┌─ Records to process

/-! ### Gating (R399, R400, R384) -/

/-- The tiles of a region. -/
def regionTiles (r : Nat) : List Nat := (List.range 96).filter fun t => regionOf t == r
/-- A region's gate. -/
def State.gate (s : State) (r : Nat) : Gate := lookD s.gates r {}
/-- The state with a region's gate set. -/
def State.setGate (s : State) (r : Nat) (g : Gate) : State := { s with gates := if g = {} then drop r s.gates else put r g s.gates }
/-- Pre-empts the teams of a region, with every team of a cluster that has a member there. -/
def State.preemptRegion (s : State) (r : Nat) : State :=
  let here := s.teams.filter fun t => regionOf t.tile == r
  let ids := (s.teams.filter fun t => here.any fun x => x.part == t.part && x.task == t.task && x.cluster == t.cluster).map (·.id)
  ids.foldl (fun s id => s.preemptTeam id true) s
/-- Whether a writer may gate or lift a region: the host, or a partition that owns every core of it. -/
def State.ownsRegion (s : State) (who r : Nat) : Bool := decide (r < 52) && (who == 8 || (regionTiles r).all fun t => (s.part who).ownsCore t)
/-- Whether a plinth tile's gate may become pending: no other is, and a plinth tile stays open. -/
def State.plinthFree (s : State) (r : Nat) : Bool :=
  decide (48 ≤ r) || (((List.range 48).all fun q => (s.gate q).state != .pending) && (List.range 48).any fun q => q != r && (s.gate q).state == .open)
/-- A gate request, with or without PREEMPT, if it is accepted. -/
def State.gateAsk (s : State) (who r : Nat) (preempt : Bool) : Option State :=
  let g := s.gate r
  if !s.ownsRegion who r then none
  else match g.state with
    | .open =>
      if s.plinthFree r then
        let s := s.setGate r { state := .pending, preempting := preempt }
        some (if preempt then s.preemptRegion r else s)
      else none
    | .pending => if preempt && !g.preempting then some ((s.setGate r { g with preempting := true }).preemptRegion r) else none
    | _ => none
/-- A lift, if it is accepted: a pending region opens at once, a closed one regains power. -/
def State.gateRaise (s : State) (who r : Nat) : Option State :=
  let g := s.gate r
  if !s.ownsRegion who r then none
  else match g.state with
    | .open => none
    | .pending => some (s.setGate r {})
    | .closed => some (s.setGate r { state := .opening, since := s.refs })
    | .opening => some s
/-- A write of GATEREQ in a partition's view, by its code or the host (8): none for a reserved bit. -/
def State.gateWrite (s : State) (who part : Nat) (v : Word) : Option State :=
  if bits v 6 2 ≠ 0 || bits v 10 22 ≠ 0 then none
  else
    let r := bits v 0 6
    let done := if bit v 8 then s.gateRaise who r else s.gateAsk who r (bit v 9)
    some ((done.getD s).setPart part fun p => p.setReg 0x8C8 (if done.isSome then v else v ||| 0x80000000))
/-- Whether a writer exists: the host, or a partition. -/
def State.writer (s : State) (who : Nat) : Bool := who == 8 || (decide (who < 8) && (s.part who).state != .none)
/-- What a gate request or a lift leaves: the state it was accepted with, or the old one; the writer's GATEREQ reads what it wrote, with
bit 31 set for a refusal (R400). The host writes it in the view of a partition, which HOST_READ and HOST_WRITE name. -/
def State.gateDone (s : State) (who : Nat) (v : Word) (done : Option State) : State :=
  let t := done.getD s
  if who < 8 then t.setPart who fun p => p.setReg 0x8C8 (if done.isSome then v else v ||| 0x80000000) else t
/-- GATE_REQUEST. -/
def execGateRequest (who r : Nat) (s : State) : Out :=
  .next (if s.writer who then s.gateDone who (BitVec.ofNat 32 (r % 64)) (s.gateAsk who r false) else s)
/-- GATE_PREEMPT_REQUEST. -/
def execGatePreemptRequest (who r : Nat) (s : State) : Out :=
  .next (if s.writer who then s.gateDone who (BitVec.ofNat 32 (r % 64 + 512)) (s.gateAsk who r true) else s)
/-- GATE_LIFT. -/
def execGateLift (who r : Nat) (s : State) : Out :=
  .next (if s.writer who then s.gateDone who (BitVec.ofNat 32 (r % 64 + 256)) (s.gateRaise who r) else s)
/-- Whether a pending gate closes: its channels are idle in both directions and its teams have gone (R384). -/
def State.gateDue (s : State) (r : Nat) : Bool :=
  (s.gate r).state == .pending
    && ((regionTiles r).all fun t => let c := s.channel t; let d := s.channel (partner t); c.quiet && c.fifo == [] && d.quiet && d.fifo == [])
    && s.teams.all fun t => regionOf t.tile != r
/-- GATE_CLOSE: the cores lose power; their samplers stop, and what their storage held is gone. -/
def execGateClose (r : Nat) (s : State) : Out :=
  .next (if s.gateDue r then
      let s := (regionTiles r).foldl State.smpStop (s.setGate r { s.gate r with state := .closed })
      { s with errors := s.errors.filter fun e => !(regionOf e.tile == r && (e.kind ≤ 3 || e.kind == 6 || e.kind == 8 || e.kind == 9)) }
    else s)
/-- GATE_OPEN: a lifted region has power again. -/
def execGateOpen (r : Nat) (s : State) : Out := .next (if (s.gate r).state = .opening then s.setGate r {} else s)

└─

== Exercise goal ==
Everything from the line containing "bit 31 set for" through the last line above should be copied exactly, please, with nothing added.

== Solution to the problem ==
bit 31 set for a refusal (R400). The host writes it in the view of a partition, which HOST_READ and HOST_WRITE name. -/
def State.gateDone (s : State) (who : Nat) (v : Word) (done : Option State) : State :=
  let t := done.getD s
  if who < 8 then t.setPart who fun p => p.setReg 0x8C8 (if done.isSome then v else v ||| 0x80000000) else t
/-- GATE_REQUEST. -/
def execGateRequest (who r : Nat) (s : State) : Out :=
  .next (if s.writer who then s.gateDone who (BitVec.ofNat 32 (r % 64)) (s.gateAsk who r false) else s)
/-- GATE_PREEMPT_REQUEST. -/
def execGatePreemptRequest (who r : Nat) (s : State) : Out :=
  .next (if s.writer who then s.gateDone who (BitVec.ofNat 32 (r % 64 + 512)) (s.gateAsk who r true) else s)
/-- GATE_LIFT. -/
def execGateLift (who r : Nat) (s : State) : Out :=
  .next (if s.writer who then s.gateDone who (BitVec.ofNat 32 (r % 64 + 256)) (s.gateRaise who r) else s)
/-- Whether a pending gate closes: its channels are idle in both directions and its teams have gone (R384). -/
def State.gateDue (s : State) (r : Nat) : Bool :=
  (s.gate r).state == .pending
    && ((regionTiles r).all fun t => let c := s.channel t; let d := s.channel (partner t); c.quiet && c.fifo == [] && d.quiet && d.fifo == [])
    && s.teams.all fun t => regionOf t.tile != r
/-- GATE_CLOSE: the cores lose power; their samplers stop, and what their storage held is gone. -/
def execGateClose (r : Nat) (s : State) : Out :=
  .next (if s.gateDue r then
      let s := (regionTiles r).foldl State.smpStop (s.setGate r { s.gate r with state := .closed })
      { s with errors := s.errors.filter fun e => !(regionOf e.tile == r && (e.kind ≤ 3 || e.kind == 6 || e.kind == 8 || e.kind == 9)) }
    else s)
/-- GATE_OPEN: a lifted region has power again. -/
def execGateOpen (r : Nat) (s : State) : Out := .next (if (s.gate r).state = .opening then s.setGate r {} else s)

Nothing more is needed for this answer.